Give the number of lines below that hold "entries", and only that.

→ Records shown
☆ ☆ ☆

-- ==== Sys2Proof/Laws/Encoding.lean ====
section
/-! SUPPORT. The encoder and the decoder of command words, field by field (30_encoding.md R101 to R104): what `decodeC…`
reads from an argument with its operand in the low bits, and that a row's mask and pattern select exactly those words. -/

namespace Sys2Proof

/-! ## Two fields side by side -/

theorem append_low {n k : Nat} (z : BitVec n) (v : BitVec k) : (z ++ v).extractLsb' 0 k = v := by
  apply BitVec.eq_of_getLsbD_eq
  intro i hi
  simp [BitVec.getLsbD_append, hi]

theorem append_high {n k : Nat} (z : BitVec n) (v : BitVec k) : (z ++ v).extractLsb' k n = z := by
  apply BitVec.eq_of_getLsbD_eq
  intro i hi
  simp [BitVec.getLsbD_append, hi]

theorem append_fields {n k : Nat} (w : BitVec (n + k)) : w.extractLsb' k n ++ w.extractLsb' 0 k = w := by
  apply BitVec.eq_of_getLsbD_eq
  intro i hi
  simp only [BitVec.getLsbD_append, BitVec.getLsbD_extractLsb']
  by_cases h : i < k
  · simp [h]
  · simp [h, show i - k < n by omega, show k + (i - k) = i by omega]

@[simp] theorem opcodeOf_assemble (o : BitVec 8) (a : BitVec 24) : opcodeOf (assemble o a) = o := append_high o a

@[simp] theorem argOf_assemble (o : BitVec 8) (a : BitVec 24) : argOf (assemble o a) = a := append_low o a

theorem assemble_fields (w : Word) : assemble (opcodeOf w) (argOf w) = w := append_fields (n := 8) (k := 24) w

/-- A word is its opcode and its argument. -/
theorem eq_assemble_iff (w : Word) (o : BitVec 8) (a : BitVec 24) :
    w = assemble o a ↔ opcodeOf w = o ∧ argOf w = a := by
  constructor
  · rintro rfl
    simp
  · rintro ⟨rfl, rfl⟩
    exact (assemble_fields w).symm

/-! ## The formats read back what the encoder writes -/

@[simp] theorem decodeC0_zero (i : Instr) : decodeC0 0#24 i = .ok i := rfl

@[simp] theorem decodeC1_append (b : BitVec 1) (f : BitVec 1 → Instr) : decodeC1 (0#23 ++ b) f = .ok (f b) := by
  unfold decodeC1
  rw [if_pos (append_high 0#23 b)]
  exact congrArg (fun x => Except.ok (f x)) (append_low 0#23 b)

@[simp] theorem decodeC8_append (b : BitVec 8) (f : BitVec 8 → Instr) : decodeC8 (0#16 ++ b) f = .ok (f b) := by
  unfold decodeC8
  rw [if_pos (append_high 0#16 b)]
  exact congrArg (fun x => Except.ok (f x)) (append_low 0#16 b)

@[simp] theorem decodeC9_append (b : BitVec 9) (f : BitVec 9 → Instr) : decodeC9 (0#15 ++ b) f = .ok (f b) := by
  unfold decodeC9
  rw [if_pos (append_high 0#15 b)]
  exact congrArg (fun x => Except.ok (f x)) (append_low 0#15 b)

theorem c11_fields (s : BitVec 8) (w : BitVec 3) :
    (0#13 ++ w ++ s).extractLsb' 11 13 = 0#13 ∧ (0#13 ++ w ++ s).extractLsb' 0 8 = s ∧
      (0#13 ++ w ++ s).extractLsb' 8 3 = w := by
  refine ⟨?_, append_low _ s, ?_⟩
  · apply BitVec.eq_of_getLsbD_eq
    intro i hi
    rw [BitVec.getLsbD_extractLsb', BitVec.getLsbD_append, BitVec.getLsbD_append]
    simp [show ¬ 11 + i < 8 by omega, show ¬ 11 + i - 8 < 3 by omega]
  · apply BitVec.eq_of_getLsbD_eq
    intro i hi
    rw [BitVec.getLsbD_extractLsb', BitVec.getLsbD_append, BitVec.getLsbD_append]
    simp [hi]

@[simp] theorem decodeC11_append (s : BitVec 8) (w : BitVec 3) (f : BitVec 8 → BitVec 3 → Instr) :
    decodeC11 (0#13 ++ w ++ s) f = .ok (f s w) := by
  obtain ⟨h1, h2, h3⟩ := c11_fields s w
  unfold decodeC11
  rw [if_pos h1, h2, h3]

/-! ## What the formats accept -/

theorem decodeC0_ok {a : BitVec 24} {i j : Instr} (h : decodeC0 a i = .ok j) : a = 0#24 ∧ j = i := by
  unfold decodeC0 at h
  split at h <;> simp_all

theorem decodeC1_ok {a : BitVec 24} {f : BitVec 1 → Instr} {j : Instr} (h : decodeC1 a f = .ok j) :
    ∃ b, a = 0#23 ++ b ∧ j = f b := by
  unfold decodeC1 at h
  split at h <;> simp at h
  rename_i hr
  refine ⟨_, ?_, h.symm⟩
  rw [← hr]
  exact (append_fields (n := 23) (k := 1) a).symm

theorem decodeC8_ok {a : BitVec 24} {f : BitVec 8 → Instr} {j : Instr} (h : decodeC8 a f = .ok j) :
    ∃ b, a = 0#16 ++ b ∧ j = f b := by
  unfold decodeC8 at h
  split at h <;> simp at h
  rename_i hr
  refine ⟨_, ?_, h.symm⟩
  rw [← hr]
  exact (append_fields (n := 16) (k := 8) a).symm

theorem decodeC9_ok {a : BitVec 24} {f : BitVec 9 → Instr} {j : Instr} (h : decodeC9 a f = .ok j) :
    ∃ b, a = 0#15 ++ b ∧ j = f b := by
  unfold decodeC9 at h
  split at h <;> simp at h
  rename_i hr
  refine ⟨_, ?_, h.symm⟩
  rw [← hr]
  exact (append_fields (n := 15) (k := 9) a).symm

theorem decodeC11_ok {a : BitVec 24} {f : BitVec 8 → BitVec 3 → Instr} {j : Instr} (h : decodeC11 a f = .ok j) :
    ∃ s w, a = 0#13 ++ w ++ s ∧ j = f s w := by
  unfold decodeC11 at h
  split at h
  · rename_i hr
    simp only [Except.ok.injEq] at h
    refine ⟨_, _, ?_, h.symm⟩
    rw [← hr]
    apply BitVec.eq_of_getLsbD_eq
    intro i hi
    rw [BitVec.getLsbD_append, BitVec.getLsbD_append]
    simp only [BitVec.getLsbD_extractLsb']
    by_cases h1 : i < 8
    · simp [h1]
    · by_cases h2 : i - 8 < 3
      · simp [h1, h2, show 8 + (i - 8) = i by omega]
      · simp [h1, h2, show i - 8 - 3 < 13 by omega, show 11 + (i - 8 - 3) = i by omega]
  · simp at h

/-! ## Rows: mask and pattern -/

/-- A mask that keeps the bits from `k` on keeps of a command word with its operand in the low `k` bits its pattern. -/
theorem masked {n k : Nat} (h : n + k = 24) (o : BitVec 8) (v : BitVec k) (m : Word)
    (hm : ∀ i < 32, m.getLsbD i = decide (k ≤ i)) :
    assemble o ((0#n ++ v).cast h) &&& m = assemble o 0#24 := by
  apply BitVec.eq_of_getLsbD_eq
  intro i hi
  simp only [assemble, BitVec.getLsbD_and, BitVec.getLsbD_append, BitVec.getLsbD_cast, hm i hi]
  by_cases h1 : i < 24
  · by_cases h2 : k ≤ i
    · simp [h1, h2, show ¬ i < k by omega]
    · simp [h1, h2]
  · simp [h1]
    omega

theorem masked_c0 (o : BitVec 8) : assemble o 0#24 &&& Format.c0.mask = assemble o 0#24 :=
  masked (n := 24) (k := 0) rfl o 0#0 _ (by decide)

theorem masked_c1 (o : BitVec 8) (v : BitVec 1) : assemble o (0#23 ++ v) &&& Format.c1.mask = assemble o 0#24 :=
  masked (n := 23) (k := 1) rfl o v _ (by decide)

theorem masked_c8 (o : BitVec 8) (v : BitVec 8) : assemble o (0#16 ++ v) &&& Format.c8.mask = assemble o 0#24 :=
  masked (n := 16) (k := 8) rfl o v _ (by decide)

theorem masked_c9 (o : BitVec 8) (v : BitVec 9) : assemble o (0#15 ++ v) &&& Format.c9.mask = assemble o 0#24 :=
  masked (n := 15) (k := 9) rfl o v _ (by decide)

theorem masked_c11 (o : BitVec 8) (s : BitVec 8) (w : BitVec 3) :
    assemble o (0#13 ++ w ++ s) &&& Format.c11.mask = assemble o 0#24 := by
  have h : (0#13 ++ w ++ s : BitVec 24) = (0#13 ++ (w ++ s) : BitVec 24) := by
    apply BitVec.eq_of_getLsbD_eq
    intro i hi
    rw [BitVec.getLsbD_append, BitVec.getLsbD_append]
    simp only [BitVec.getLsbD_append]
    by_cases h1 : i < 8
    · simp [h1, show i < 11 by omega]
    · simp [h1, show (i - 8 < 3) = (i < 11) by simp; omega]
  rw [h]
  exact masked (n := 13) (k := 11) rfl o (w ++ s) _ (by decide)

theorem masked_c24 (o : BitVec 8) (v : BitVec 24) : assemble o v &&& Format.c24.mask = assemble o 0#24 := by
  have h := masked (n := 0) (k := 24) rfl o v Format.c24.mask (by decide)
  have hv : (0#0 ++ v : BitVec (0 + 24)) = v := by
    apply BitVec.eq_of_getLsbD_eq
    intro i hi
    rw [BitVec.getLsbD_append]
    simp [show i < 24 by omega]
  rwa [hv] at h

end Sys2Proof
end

☆ ☆ ☆

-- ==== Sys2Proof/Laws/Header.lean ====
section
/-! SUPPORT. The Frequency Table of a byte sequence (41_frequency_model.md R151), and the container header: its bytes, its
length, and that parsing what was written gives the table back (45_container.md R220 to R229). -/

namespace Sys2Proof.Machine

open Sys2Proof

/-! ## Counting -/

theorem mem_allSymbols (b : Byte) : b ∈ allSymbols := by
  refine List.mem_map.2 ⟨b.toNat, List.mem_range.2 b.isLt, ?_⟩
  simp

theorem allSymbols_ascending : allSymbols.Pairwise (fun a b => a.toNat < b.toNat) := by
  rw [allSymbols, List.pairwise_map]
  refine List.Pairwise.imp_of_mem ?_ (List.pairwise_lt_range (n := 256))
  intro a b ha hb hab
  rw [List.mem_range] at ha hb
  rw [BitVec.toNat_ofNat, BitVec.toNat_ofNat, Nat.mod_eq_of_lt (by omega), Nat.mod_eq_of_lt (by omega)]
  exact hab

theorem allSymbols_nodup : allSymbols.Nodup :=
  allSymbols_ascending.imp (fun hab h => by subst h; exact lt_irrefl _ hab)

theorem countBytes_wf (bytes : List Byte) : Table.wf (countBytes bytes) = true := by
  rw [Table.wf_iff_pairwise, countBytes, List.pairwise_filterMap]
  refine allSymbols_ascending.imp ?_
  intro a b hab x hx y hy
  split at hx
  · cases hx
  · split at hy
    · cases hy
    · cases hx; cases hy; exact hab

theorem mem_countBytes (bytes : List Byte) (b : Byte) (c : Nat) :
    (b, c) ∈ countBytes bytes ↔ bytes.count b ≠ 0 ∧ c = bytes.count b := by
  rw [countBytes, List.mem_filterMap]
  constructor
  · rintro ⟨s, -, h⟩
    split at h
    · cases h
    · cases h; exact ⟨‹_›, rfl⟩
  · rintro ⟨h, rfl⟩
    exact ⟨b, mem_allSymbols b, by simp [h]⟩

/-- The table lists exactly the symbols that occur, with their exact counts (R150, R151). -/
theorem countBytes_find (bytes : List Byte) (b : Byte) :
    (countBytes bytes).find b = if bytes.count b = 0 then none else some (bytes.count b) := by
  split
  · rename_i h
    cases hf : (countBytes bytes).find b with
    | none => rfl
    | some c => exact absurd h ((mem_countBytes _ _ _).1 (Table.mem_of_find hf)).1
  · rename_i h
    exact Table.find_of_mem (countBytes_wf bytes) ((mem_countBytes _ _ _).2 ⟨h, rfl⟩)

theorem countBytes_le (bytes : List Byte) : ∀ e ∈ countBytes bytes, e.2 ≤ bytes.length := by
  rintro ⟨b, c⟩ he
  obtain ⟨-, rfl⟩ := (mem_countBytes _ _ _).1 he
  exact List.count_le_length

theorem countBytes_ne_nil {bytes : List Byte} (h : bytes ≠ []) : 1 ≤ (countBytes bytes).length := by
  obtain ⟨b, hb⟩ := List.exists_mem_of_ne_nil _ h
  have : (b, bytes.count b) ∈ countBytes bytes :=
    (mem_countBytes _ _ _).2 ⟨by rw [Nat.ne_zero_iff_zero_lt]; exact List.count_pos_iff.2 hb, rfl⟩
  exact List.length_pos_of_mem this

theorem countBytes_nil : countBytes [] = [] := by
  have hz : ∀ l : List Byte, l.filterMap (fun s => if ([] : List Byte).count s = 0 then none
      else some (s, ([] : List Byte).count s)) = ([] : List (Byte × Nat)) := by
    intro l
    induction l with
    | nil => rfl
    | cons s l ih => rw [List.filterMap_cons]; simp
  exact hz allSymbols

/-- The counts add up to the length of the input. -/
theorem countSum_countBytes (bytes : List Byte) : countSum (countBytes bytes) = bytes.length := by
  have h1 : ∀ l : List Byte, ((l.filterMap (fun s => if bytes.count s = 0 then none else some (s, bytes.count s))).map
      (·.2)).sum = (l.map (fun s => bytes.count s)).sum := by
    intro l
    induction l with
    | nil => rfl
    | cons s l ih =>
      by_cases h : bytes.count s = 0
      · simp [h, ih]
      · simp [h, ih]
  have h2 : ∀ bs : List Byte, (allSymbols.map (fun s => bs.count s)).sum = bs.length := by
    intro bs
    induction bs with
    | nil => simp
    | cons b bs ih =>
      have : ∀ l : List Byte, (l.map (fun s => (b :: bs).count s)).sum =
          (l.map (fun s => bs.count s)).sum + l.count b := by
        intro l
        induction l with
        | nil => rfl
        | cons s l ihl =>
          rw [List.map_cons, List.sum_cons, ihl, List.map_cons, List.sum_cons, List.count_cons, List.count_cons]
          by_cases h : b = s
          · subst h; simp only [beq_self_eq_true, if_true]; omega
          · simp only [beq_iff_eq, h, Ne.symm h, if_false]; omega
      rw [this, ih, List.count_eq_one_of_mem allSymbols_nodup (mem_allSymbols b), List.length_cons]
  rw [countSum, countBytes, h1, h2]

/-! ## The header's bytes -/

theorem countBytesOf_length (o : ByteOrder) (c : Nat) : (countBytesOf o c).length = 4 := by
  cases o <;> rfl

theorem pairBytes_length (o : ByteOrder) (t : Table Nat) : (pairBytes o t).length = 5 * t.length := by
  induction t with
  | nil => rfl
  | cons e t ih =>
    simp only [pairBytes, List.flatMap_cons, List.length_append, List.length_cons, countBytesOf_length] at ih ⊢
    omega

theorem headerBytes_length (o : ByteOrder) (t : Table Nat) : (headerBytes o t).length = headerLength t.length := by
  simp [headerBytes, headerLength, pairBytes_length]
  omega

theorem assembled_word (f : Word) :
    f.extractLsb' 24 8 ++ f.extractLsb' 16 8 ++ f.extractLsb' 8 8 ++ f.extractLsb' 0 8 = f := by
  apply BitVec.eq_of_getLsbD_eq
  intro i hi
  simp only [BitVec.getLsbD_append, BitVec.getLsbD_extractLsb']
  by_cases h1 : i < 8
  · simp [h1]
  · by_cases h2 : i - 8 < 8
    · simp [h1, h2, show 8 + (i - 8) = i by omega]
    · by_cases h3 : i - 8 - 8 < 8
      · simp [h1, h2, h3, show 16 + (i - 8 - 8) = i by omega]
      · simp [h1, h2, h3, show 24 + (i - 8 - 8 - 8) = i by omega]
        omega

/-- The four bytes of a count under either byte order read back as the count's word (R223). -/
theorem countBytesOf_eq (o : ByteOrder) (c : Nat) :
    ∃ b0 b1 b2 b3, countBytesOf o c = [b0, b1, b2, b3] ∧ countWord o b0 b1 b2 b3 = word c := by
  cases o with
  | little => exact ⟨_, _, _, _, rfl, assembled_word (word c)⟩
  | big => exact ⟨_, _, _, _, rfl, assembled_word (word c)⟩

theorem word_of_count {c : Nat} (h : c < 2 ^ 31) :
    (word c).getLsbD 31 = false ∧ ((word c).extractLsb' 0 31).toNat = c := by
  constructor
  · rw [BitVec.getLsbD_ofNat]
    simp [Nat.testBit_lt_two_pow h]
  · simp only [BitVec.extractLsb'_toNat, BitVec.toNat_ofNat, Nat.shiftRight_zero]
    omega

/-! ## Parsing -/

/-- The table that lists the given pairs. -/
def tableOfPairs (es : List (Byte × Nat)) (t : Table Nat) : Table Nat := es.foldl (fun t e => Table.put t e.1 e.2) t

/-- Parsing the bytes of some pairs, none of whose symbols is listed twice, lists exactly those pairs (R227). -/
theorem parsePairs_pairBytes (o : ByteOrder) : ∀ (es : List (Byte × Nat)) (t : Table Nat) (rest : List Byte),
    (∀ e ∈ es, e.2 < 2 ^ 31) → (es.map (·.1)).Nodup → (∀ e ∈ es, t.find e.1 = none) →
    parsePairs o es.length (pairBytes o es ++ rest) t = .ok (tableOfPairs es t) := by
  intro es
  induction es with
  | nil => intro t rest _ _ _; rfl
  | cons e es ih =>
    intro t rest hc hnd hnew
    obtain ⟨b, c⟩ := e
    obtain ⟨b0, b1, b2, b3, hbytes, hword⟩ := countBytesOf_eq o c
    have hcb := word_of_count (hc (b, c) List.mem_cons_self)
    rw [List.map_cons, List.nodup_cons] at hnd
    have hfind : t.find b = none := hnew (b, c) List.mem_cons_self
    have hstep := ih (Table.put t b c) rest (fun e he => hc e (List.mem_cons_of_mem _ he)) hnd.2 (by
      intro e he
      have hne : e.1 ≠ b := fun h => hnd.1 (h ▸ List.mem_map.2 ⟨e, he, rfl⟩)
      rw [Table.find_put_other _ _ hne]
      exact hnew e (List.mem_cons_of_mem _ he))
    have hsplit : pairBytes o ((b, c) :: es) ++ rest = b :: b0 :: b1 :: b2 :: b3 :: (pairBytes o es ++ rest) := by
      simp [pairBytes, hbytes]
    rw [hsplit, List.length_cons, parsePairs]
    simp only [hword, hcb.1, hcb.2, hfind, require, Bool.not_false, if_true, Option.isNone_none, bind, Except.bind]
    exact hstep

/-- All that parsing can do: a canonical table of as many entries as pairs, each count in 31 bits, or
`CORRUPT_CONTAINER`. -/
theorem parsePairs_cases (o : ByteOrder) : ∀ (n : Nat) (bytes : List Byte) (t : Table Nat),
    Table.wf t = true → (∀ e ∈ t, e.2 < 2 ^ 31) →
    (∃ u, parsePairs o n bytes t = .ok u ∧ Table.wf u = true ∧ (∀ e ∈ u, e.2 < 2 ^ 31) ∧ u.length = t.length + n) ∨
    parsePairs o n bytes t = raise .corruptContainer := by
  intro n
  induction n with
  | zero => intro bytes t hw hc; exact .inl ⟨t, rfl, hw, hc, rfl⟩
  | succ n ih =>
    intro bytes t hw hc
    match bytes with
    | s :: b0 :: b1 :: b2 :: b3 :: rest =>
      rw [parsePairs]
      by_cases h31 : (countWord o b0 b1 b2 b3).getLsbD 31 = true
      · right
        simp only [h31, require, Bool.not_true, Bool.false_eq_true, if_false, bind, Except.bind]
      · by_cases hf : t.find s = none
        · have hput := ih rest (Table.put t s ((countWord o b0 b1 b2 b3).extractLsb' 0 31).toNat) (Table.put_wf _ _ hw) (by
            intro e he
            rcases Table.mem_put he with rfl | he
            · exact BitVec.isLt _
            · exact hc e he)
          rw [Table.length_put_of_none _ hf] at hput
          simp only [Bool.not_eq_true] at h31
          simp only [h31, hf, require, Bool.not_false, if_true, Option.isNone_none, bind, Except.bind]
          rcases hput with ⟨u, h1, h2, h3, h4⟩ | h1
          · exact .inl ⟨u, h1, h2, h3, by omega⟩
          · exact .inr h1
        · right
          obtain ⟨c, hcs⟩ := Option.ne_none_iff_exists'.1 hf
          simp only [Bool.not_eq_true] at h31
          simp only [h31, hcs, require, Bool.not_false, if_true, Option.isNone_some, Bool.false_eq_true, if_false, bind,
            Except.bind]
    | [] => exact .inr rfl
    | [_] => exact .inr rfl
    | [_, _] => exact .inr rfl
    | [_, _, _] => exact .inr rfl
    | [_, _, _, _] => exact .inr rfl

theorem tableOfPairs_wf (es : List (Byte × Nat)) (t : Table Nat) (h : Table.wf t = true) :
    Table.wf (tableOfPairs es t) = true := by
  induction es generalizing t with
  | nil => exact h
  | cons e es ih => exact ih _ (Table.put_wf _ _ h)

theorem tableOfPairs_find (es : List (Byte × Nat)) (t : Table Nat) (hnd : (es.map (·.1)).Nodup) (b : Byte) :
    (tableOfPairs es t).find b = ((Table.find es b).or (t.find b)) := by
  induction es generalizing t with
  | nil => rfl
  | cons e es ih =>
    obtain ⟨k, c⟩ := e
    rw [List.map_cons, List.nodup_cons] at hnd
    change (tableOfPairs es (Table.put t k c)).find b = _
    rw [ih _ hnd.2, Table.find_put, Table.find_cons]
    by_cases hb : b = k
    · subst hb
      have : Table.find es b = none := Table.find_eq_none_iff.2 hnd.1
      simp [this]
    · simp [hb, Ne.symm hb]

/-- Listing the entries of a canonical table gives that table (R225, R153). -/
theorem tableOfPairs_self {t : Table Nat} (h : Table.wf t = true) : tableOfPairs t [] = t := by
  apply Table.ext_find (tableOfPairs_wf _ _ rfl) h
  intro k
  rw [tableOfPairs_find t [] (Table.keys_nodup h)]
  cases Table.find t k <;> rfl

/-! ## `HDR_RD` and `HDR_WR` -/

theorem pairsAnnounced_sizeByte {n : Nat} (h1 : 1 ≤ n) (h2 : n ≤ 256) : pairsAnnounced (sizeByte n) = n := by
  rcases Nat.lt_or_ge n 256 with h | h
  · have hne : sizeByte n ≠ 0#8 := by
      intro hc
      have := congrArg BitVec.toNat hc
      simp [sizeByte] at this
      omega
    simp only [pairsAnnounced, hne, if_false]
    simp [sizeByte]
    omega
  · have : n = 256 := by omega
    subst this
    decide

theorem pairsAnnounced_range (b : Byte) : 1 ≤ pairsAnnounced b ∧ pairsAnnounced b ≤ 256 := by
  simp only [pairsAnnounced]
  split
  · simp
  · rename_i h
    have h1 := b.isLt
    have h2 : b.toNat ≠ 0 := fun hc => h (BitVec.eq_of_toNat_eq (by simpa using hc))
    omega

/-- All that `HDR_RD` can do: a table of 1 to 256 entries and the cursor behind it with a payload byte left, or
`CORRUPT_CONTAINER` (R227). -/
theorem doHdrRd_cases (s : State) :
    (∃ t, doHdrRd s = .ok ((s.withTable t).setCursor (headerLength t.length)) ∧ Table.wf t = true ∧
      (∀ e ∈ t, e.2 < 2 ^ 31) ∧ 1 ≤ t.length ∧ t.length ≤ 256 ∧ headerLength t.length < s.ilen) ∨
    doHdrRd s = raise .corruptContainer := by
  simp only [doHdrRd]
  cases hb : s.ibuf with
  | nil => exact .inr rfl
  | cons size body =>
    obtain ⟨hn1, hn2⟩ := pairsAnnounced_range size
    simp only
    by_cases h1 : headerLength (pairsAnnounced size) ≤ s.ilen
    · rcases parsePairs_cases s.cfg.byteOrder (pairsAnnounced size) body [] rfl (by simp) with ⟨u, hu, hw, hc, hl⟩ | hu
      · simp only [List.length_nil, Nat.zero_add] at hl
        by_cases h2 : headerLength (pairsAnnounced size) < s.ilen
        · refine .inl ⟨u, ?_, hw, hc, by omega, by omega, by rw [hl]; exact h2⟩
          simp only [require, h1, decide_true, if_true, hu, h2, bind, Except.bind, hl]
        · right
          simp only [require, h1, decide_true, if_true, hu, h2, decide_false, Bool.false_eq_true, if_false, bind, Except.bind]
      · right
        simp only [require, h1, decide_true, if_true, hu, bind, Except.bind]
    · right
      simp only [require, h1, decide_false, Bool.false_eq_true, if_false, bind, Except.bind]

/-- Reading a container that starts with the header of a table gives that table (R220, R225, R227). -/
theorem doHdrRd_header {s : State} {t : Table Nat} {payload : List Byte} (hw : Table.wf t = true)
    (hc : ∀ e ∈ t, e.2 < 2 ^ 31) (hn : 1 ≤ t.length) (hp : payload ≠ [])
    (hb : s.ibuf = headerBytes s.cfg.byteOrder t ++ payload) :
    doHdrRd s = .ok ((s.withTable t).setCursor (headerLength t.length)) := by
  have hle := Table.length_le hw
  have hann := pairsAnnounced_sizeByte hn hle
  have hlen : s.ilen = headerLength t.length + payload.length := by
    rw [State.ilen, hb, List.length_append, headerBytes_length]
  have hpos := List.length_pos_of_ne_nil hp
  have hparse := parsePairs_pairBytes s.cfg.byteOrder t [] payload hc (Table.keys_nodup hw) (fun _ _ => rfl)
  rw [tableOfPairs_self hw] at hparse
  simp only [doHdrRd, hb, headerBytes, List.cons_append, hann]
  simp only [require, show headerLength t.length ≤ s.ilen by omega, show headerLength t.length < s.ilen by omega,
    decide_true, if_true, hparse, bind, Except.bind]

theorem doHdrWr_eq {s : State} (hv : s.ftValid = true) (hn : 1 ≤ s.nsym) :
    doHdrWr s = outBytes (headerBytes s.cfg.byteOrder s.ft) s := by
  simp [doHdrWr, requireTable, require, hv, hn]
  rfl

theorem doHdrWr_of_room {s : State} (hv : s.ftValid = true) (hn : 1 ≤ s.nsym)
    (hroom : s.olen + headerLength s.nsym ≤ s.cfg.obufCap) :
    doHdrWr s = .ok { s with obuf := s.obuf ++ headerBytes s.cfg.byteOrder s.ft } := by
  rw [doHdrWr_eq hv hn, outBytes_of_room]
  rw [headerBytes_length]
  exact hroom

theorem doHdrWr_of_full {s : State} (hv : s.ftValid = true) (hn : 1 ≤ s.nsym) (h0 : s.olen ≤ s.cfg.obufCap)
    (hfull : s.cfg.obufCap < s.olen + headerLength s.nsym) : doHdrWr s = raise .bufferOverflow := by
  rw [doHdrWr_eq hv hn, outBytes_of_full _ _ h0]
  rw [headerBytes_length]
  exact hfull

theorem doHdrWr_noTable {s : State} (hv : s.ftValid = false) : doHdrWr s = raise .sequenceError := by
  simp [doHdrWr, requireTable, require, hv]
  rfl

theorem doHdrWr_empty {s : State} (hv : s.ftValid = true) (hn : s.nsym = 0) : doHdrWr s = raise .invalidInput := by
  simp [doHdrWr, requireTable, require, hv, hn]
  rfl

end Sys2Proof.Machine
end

☆ ☆ ☆

→ Solution
3